* **Saved data entries**

================================

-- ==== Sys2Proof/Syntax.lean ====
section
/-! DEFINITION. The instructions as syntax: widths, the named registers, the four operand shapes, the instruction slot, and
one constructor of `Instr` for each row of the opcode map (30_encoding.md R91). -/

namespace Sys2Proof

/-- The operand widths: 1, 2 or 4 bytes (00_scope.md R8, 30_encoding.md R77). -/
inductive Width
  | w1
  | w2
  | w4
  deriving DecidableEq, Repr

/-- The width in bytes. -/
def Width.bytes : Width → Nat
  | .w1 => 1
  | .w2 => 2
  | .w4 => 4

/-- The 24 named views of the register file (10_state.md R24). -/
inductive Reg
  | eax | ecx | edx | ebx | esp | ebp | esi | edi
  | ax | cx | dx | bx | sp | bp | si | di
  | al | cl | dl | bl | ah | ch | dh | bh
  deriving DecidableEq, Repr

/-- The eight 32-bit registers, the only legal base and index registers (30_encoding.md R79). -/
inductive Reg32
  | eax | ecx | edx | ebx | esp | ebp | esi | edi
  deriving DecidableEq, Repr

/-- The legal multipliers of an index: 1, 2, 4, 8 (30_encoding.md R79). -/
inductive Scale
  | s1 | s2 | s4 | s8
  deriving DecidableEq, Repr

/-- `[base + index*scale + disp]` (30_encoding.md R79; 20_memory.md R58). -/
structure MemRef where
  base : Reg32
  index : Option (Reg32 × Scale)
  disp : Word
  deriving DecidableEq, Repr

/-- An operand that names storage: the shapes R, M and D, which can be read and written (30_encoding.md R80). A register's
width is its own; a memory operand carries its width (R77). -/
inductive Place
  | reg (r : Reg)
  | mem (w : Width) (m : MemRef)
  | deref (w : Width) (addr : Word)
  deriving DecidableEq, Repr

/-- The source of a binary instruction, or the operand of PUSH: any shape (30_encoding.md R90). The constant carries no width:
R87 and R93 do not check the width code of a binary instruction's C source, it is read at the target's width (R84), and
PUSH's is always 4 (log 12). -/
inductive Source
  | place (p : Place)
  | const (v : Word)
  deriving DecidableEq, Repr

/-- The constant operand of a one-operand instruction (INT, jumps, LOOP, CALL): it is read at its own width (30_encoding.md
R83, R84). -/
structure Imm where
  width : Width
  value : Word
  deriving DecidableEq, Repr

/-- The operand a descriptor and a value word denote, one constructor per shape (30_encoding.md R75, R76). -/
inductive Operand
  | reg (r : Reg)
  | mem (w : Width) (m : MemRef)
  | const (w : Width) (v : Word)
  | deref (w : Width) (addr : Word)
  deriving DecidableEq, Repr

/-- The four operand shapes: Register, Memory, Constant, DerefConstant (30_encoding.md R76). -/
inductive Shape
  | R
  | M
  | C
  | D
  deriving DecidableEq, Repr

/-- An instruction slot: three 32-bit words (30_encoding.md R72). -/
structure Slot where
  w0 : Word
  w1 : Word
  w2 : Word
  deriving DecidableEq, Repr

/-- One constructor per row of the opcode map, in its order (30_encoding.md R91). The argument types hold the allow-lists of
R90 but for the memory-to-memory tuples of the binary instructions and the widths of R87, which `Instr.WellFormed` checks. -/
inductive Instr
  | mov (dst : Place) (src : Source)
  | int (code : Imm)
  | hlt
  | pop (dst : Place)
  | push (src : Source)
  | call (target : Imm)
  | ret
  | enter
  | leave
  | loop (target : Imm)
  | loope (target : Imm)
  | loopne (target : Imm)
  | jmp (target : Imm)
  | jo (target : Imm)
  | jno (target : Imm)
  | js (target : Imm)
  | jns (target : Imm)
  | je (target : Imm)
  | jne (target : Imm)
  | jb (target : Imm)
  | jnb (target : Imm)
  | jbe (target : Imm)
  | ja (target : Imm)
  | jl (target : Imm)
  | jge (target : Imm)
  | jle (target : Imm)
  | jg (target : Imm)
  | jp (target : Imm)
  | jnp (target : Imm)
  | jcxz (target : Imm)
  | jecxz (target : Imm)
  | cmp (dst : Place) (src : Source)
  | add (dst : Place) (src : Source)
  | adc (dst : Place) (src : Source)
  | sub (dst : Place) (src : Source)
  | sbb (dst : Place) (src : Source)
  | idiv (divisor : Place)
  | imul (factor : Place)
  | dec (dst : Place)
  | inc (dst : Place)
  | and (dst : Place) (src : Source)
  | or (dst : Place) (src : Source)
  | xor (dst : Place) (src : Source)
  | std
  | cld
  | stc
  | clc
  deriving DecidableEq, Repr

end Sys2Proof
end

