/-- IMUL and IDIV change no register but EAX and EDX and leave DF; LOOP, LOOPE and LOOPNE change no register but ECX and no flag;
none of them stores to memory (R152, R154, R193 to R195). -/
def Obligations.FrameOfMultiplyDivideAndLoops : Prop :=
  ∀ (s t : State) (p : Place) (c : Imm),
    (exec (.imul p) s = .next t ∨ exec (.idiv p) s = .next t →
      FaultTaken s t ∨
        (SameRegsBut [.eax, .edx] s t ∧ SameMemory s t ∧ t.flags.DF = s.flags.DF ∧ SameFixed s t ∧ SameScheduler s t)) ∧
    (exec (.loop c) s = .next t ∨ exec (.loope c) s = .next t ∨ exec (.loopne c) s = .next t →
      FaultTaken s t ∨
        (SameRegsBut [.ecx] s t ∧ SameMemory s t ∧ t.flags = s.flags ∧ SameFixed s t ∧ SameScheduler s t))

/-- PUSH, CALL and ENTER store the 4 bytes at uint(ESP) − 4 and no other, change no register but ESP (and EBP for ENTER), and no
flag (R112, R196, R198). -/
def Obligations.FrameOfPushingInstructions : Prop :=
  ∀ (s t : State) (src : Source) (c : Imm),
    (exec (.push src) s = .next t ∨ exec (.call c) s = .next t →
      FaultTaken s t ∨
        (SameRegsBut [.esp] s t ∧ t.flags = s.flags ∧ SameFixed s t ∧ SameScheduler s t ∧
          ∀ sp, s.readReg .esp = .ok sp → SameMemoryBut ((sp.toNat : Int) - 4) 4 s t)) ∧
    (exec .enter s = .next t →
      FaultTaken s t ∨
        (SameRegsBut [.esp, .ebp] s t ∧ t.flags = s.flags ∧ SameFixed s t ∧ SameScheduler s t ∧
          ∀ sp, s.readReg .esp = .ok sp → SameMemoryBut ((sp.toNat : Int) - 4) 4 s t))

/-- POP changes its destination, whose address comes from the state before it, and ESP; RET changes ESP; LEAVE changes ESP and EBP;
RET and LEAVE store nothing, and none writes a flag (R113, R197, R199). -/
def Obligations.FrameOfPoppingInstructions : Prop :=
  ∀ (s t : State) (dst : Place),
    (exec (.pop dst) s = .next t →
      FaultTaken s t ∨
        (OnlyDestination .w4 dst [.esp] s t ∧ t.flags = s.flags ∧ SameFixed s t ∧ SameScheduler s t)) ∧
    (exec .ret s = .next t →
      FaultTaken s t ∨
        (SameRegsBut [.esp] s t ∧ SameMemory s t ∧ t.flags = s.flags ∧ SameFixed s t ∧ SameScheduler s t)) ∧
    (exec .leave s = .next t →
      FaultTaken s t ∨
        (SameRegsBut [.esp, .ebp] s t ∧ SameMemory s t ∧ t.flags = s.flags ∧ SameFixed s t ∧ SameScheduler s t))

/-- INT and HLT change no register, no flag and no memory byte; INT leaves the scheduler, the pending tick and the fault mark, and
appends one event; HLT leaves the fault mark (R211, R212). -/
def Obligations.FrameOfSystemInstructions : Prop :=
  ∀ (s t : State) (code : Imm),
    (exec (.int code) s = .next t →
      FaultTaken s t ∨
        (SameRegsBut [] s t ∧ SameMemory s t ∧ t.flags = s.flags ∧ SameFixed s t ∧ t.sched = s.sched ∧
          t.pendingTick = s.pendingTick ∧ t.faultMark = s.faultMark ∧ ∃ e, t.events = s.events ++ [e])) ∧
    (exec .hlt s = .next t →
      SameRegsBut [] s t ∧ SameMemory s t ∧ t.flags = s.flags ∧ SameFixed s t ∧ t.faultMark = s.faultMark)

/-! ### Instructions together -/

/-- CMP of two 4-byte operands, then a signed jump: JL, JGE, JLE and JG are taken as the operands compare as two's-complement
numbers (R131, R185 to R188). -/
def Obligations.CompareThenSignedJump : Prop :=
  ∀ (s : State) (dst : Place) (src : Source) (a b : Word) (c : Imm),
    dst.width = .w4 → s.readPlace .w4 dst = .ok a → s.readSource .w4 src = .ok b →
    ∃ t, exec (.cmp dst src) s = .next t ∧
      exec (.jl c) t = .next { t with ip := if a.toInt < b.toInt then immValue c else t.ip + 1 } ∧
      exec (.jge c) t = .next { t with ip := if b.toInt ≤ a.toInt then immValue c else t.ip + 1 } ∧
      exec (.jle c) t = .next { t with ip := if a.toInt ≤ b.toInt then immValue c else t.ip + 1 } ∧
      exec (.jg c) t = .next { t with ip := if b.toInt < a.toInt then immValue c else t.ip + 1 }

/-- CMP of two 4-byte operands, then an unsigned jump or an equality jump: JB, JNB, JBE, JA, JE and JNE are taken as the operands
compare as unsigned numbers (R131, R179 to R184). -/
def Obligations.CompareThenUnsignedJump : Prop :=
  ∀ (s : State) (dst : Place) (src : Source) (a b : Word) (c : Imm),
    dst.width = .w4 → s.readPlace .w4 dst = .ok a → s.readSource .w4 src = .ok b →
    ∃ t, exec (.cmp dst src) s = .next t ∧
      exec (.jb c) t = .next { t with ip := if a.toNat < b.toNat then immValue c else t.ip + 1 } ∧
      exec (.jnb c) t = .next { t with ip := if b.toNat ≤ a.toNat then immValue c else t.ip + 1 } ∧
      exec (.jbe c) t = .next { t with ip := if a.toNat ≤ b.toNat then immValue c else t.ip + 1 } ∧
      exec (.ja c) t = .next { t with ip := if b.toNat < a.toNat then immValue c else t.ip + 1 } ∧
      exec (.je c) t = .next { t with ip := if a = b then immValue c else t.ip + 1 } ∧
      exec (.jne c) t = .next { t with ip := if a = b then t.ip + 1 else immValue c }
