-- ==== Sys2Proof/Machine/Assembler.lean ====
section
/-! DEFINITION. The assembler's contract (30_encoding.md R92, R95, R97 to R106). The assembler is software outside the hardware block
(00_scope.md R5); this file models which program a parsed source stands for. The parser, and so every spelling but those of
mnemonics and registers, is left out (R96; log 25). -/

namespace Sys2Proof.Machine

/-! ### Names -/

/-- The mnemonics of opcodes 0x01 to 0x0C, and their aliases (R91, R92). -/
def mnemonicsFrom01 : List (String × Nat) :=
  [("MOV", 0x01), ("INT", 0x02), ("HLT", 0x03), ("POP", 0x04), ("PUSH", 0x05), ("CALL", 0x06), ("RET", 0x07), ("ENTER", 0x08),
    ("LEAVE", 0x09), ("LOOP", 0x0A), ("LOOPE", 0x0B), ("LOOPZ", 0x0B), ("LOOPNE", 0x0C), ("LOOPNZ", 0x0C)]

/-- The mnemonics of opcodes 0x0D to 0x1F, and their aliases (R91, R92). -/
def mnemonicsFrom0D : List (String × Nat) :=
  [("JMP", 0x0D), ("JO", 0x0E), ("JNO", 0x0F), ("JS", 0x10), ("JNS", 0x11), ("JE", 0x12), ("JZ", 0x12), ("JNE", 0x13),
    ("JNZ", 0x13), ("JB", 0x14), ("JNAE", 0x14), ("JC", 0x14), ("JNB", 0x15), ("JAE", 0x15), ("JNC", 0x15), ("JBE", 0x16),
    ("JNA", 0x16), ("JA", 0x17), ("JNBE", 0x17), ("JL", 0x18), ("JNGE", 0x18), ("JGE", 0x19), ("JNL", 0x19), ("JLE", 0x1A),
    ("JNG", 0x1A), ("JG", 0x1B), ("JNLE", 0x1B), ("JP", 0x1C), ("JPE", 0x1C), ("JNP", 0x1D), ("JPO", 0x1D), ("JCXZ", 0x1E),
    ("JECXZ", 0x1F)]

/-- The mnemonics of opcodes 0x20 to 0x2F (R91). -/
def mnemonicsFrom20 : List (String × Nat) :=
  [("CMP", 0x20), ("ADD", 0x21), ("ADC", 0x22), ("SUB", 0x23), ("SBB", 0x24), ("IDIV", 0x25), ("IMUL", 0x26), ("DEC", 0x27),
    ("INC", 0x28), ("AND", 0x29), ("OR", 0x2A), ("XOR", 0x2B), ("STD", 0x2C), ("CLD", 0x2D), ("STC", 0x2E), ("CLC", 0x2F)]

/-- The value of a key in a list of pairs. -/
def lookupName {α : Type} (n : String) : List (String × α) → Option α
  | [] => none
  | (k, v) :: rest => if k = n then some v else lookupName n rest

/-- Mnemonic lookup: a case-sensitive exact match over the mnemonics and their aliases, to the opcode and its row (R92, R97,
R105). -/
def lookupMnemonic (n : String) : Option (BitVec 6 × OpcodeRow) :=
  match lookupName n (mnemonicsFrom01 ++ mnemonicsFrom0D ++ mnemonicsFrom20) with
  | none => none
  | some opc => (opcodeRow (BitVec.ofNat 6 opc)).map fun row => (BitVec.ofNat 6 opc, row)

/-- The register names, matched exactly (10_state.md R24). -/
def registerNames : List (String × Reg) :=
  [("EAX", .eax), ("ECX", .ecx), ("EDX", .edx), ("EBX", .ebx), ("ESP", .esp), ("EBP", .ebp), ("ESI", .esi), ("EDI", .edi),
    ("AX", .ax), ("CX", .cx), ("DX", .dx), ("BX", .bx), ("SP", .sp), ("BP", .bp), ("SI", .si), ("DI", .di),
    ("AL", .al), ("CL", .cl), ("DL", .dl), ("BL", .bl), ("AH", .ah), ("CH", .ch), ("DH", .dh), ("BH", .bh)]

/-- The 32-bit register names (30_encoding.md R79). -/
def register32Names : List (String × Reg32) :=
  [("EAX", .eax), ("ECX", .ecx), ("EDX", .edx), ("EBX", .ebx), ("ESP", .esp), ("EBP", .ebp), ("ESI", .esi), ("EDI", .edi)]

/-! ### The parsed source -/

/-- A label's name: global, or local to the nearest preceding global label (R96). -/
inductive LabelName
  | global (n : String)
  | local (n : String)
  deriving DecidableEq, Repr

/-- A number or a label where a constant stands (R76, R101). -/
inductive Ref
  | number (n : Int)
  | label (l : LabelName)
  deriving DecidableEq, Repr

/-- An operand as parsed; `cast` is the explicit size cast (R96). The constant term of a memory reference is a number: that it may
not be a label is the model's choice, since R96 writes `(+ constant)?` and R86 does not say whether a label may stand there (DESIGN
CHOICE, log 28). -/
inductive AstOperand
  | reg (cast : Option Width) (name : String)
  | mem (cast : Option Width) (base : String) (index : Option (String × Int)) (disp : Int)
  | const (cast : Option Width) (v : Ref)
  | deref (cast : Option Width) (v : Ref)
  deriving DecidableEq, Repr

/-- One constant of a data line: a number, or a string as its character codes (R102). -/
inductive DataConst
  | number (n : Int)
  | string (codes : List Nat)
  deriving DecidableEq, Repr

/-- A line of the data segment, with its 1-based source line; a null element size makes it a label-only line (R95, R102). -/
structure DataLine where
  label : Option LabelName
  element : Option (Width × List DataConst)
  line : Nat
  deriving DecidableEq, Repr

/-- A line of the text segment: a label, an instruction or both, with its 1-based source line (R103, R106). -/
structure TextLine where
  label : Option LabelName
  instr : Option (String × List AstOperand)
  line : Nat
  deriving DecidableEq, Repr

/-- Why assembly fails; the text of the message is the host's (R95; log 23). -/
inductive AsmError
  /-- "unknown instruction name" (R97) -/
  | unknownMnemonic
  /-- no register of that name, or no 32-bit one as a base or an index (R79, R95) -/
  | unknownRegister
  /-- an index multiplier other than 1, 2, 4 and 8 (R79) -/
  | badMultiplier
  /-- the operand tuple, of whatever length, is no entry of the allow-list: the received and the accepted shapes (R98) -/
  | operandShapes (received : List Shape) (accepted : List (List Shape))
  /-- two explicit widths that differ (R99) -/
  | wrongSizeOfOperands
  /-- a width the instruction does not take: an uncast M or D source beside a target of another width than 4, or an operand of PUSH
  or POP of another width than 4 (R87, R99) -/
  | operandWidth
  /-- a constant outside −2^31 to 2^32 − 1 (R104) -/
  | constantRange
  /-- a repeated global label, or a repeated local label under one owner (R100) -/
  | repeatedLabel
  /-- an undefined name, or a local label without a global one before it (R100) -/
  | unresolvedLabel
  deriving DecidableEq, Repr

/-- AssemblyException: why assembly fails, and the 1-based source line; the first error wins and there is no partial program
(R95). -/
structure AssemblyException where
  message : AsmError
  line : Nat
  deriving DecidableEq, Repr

================================

* **Exercise aim**
In the data above, retype exactly and only the lines between the one holding "jbe (target : Imm)" and the one holding "cmp (dst : Place) (src : Source)", inclusive.

* **Problem solution**
  | jbe (target : Imm)
  | ja (target : Imm)
  | jl (target : Imm)
  | jge (target : Imm)
  | jle (target : Imm)
  | jg (target : Imm)
  | jp (target : Imm)
  | jnp (target : Imm)
  | jcxz (target : Imm)
  | jecxz (target : Imm)
  | cmp (dst : Place) (src : Source)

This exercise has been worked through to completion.